Task to carry out: Taking the line with "-- ==== Sys2Proof/WellFormed.lean" as the first and the line with "src == .mHL)" as the last, set down exactly every line in that range from the entries below, and no more.

——

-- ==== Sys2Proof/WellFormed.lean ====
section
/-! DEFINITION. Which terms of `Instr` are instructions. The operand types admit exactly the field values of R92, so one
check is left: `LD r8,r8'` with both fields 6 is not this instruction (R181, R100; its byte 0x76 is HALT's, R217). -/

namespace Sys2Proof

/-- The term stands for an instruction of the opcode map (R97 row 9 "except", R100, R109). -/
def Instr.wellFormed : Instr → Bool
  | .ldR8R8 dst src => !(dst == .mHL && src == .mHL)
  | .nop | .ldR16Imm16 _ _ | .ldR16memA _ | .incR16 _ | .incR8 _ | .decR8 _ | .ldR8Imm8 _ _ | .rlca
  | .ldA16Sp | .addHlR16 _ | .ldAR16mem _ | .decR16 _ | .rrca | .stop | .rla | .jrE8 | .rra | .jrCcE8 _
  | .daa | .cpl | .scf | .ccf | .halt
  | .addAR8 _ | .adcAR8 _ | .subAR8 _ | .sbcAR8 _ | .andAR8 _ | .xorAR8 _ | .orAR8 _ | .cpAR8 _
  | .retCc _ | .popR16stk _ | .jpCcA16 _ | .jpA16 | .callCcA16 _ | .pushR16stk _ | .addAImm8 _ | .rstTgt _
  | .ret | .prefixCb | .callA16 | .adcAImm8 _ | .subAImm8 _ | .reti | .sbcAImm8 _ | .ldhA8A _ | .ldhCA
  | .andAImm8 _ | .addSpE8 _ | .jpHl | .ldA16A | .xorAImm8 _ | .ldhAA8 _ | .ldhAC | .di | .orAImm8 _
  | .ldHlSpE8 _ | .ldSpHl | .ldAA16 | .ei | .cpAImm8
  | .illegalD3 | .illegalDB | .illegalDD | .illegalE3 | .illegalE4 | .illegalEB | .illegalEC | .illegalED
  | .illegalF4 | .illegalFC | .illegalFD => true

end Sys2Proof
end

——

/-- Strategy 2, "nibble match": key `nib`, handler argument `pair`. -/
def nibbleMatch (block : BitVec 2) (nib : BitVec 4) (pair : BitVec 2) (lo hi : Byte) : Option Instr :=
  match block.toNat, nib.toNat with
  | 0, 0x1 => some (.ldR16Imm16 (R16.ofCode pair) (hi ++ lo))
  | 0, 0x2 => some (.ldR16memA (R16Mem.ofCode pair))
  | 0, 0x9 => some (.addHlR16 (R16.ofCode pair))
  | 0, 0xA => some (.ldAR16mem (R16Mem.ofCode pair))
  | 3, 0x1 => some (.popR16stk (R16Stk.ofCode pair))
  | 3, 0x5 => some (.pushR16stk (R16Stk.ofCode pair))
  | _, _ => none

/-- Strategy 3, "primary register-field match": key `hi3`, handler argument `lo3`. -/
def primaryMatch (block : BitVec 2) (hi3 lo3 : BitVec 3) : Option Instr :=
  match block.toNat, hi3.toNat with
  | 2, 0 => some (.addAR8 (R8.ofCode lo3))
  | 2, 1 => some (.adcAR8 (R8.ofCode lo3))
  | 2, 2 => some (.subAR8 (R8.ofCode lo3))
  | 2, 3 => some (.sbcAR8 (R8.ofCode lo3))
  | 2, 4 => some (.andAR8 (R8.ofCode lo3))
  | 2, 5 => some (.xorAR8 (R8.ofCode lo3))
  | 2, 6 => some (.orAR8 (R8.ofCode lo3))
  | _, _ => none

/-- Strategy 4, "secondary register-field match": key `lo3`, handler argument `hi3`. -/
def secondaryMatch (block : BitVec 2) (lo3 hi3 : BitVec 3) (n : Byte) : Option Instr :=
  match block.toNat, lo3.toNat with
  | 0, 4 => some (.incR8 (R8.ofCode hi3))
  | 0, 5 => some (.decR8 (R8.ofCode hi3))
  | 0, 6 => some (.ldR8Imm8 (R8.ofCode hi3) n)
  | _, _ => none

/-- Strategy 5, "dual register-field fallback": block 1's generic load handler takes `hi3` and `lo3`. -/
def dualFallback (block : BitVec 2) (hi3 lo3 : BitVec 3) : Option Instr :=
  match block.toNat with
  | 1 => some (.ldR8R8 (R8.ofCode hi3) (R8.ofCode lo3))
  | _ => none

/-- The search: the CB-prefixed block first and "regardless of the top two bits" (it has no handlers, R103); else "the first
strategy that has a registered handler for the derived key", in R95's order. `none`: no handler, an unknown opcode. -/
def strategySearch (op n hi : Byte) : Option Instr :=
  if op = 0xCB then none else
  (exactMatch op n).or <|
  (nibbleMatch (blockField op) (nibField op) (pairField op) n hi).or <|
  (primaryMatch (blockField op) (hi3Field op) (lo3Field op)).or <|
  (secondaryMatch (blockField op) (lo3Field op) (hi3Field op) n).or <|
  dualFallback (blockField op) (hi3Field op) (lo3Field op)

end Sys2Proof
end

——

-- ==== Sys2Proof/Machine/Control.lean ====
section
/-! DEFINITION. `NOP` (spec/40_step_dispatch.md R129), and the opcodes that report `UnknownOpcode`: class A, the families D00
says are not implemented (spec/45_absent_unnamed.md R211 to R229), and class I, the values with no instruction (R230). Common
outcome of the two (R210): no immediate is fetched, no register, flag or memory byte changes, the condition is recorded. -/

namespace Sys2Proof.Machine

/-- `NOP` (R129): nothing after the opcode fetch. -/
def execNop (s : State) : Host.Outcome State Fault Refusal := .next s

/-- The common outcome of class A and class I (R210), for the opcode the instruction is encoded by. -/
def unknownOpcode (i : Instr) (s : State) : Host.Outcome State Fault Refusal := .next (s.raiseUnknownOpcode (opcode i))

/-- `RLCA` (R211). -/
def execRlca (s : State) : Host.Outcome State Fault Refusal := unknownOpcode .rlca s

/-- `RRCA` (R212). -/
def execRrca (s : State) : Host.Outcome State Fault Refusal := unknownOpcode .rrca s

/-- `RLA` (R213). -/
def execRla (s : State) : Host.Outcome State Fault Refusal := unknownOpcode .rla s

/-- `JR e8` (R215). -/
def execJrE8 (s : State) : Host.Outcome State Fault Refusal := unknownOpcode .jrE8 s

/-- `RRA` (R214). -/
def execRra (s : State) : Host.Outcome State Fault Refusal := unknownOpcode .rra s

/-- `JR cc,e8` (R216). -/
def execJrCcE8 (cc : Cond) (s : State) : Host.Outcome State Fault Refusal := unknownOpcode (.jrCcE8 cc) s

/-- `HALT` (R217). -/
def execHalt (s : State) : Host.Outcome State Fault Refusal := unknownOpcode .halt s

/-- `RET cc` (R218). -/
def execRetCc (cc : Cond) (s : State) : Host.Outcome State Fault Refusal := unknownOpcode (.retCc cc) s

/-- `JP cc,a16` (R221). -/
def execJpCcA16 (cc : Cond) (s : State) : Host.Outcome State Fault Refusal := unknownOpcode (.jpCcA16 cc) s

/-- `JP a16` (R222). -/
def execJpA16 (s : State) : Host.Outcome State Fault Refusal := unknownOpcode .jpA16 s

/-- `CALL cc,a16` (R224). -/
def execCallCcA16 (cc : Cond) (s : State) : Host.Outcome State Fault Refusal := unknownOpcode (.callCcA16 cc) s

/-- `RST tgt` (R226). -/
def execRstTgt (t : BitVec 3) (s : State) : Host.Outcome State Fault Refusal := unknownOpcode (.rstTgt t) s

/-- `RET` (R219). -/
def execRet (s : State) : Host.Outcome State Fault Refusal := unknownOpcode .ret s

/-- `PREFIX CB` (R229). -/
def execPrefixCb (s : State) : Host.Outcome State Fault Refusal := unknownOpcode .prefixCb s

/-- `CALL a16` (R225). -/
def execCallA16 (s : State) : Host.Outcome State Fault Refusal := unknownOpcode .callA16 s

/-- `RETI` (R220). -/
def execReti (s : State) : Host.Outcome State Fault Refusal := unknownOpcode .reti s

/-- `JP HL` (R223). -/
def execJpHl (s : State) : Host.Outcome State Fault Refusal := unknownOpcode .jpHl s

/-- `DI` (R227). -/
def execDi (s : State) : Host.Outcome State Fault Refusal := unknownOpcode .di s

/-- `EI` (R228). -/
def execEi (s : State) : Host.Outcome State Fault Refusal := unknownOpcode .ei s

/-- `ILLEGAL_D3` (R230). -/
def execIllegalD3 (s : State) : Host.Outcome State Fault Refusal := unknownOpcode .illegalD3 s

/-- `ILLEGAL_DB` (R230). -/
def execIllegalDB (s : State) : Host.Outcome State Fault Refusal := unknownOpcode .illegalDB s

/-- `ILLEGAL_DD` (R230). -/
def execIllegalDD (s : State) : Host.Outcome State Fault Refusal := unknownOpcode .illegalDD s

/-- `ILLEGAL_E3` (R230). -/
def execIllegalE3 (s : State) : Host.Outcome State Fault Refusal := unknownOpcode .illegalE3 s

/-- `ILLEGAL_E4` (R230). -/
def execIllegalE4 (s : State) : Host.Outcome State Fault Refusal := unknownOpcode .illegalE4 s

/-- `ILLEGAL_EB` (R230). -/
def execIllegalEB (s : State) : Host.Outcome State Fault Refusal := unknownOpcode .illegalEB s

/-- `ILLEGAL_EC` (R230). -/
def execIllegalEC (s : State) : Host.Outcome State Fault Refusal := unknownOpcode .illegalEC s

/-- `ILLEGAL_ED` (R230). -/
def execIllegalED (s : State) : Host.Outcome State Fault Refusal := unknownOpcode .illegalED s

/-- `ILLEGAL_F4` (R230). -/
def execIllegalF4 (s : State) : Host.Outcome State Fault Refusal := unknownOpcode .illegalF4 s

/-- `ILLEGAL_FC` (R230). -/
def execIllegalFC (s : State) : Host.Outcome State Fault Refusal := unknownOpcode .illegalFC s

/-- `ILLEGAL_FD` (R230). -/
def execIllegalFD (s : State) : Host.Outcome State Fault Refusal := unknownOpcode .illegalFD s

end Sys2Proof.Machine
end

——

Result below:
-- ==== Sys2Proof/WellFormed.lean ====
section
/-! DEFINITION. Which terms of `Instr` are instructions. The operand types admit exactly the field values of R92, so one
check is left: `LD r8,r8'` with both fields 6 is not this instruction (R181, R100; its byte 0x76 is HALT's, R217). -/

namespace Sys2Proof

/-- The term stands for an instruction of the opcode map (R97 row 9 "except", R100, R109). -/
def Instr.wellFormed : Instr → Bool
  | .ldR8R8 dst src => !(dst == .mHL && src == .mHL)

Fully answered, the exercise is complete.